Hepatitis C virus (HCV) is a widespread, persistent disease affecting 1- 2% of the world's population. Only a fraction of HCV affected individuals respond to interferon therapy. Viral genotype has emerged as a clinically significant predictor for determining response to interferon. This proposal describes the application of a novel DNA fingerprinting technology, Cleavase Fragment Length Polymorphism (CFLP) to identifying HCV genotype.

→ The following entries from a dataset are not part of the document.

/-- What a COMPACT holds beyond what it will write, granule by granule: of a granule that it writes (`writes`), or of one
that it writes nothing on (R55). -/
def State.surplus (s : State) (core : Nat) (o : EngOp) (recn : Nat) (writes : Bool) : List (Nat × Nat) :=
  let sum (l : List (Nat × Nat)) (g : Nat) : Nat := ((l.filter fun e => e.1 == g).map Prod.snd).sum
  let will := granuleBytes core ((s.units core o recn 0).map fun u => (u.addr, u.bytes.length))
  let had := granuleBytes core (o.pairRanges (o.pair recn))
  ((had.map Prod.fst).dedup.filter fun g => (sum will g != 0) == writes).map fun g =>
    (g, min (sum had g) (amGet 0 o.granules g) - sum will g)

-- Pieces.

/-- What a unit's sources and place in device memory come to, for cutting pieces. -/
def RawUnit.destBlock (u : RawUnit) : Option Nat := if bitOf u.addr 63 then some (fld u.addr 0 54 / 256) else none

/-- Two units that follow one another in the same naturally aligned 8 bytes. -/
def RawUnit.joins (u v : RawUnit) : Bool :=
  u.addr.toNat / 8 == v.addr.toNat / 8 && decide (u.addr.toNat < v.addr.toNat)

/-- Units by the naturally aligned 8 bytes that they are delivered to, which are written as a whole (R89). -/
def byEight : List RawUnit → List (List RawUnit)
  | [] => []
  | u :: us =>
    match byEight us with
    | (v :: vs) :: gs => if u.joins v then (u :: v :: vs) :: gs else [u] :: (v :: vs) :: gs
    | gs => [u] :: gs

/-- Units that join a piece begun with others, a further `take` groups of 8 bytes at most: at most 512 bytes, one block of
device memory at the destination, one 64 KiB piece of it at the source (R231, R232, R357). -/
def takeUnits (take room : Nat) (dest : Option Nat) (pages : List Nat) : List (List RawUnit) → Nat
  | [] => 0
  | g :: gs =>
    let ps := pagesOf (blocksOf (g.flatMap RawUnit.reads))
    if 0 < take ∧ unitBytes g ≤ room ∧ g.all (fun u => u.destBlock == dest) = true
        ∧ (ps.all pages.contains || pages.isEmpty) ∧ ps.length ≤ 1 then
      g.length + takeUnits (take - 1) (room - unitBytes g) dest (if pages.isEmpty then ps else pages) gs
    else 0

/-- Units of the next piece, of at most `take` groups of 8 bytes: the engine may send less than 512 bytes. -/
def pieceUnits (take : Nat) (us : List RawUnit) : Nat :=
  match byEight us with
  | [] => 0
  | g :: gs =>
    g.length + takeUnits (take - 1) (512 - unitBytes g) (g.head?.bind RawUnit.destBlock)
      (pagesOf (blocksOf (g.flatMap RawUnit.reads))) gs

/-- Groups of 8 bytes in the longest piece. -/
def wholePiece : Nat := 512
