-- ==== Sys2Proof/Machine/Homes.lean ====
section
/-! DEFINITION. The homes: links (R343, R345), requests and their order (R344), block states and sectors (R351 to
R354), parking and the gleaner (R355 to R358), discard (R360), counters (R363), atomics by path (R366), and
errors (R365, R369). -/

namespace Sys2Proof.Machine

-- Blocks and sectors.

/-- A block's bytes with some replaced. -/
def mergeBytes (old : List (BitVec 8)) (ws : List (Nat × BitVec 8 × Bool)) : List (BitVec 8) :=
  ws.foldl (fun o w =>
    o.set w.1 (if w.2.2 then BitVec.ofNat 8 ((o.getD w.1 0#8).toNat / 16 * 16 + w.2.1.toNat % 16) else w.2.1)) old

/-- The write replaces the whole block, so that it needs no merge (R364). -/
def wholeBlock (ws : List (Nat × BitVec 8 × Bool)) : Bool :=
  (List.range 256).all fun i => ws.any fun w => w.1 == i && !w.2.2

def acctKey (p home : Nat) : Nat := p * 64 + home
def State.account (s : State) (p home : Nat) : Account := amGet Account.zero s.accounts (acctKey p home)
def State.modAccount (s : State) (p home : Nat) (f : Account → Account) : State :=
  { s with accounts := amSet s.accounts (acctKey p home) (f (s.account p home)) }

/-- Sectors enter or leave a holder's count (R354). -/
def State.charge (s : State) (home : Nat) (h : Holder) (f : Nat → Nat) : State :=
  match h with
  | .part p => s.modAccount p home fun a => { a with used := f a.used }
  | .reserve fn => s.modFn fn fun g => { g with draw := f g.draw }

/-- What a write adds to its writer's count: the growth of a block it holds, or the whole of another's. -/
def addedSectors (b : BlockEntry) (by_ : Holder) (m : Nat) : Nat := if b.holder = by_ then m - b.h else m

/-- Whom a write's growth is charged to; a write that outlives its partition's end, the reserve draw (R354). -/
def State.holderOf (s : State) (r : HomeReq) : Holder :=
  match r.part with
  | some p => if (amGet? s.parts p).isSome then .part p else .reserve r.fn
  | none => .reserve r.fn

/-- Share that Wilzia has granted a function's partitions from its reserve pool (R356). -/
def State.extras (s : State) (fn : Nat) : Nat :=
  ((s.accounts.filter fun e => (s.part (e.1 / 64)).fn == fn).map fun e => e.2.extra).sum

/-- The overcommit allowance of a function has room for n sectors more of reserve draw or granted share. -/
def State.allows (s : State) (fn n : Nat) : Bool := decide ((s.fn fn).draw + s.extras fn + n ≤ (s.fn fn).allowance)

/-- Growth is available but for the queue of parked writes (R354). -/
def State.room (s : State) (home : Nat) (by_ : Holder) (b : BlockEntry) (m : Nat) : Bool :=
  decide (m - b.h ≤ (s.base home).poolfree) &&
    (match by_ with
     | .part p => decide ((s.account p home).used + addedSectors b by_ m ≤ (s.account p home).qshare)
     | .reserve fn => s.allows fn (addedSectors b by_ m))

-- Encryption and integrity.

/-- The block's region of 16 KiB (R363). -/
def regionOf (fn b : Nat) : Nat := fn * 2 ^ 34 + b / 64

/-- A counter of an integrity tree, by home, level and place; level 0 is that of a region's counter block. -/
def nodeKey (home level i : Nat) : Nat := (home * 16 + level) * 2 ^ 48 + i

/-- A child's counter in its node advances by 1; at 0xFFFF the node's children are authenticated again under
major + 1 (R364). -/
def State.bumpNode (s : State) (home level i : Nat) : State :=
  let k := nodeKey home level i
  let n := amGet 0 s.nodes k
  if n < 0xFFFF then { s with nodes := amSet s.nodes k (n + 1) }
  else
    let up := nodeKey home (level + 1) (i / 8)
    let siblings : AMap Nat := s.nodes.map fun (e : Nat × Nat) =>
      if e.1 / 2 ^ 48 = home * 16 + level ∧ e.1 % 2 ^ 48 / 8 = i / 8 then (e.1, 0) else e
    { s with nodeMajors := amSet s.nodeMajors up (amGet 0 s.nodeMajors up + 1), nodes := amSet siblings k 1 }

/-- Levels of an 8-ary tree over every region below its root, one tree over the regions of all functions at a home
(log 90, DESIGN CHOICE, unsafe). -/
def treeLevels : Nat := 14

/-- The counters on the way from a region's counter block to the root advance. -/
def State.bumpTree (s : State) (home region : Nat) : State :=
  (List.range treeLevels).foldl (fun t l => t.bumpNode home l (region / 8 ^ l)) s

The specific aims of Phase II are to generate a two-pronged CFLP HCV genotyping kit for rapid identification of a broad range of HCV types and subtypes. This kit will be suitable for analysis of the highly conserved 5'NCR subgenomic region as a follow-on to widely used HCV detection systems as well as for analysis of the NS-5b region for high-resolution genotyping. Signature elements of CFLP cleavage patterns will be used to identify genotype in uncharacterized samples. The Phase II proposal includes internal validation testing and beta site testing in two prominent reference labs. The CFLP HCV genotyping kit will be capable of discriminating HCV genotype with up to 98% certainty (for single base changes, >98% for the multiple polymorphisms that form the basis of genotyping) in less time and for a lower cost than existing methods.
Genotypic identification of hepatitis C Virus (HCV) is a rapidly growing area of research and clinical practice. In addition to affecting responsiveness to interferon, HCV genotype is likely to be an important factor in the evaluation of future antiviral therapies. CFLP is a fast, accurate, and user-friendly method for HCV genotyping. By developing a two-pronged assay, we propose to create a product suitable for immediate clinical use in detecting commonly occurring genotypes (based on the 5'NCR subgenomic region) as well as a more far-reaching method for higher-resolution typing (based on the NS-5b region).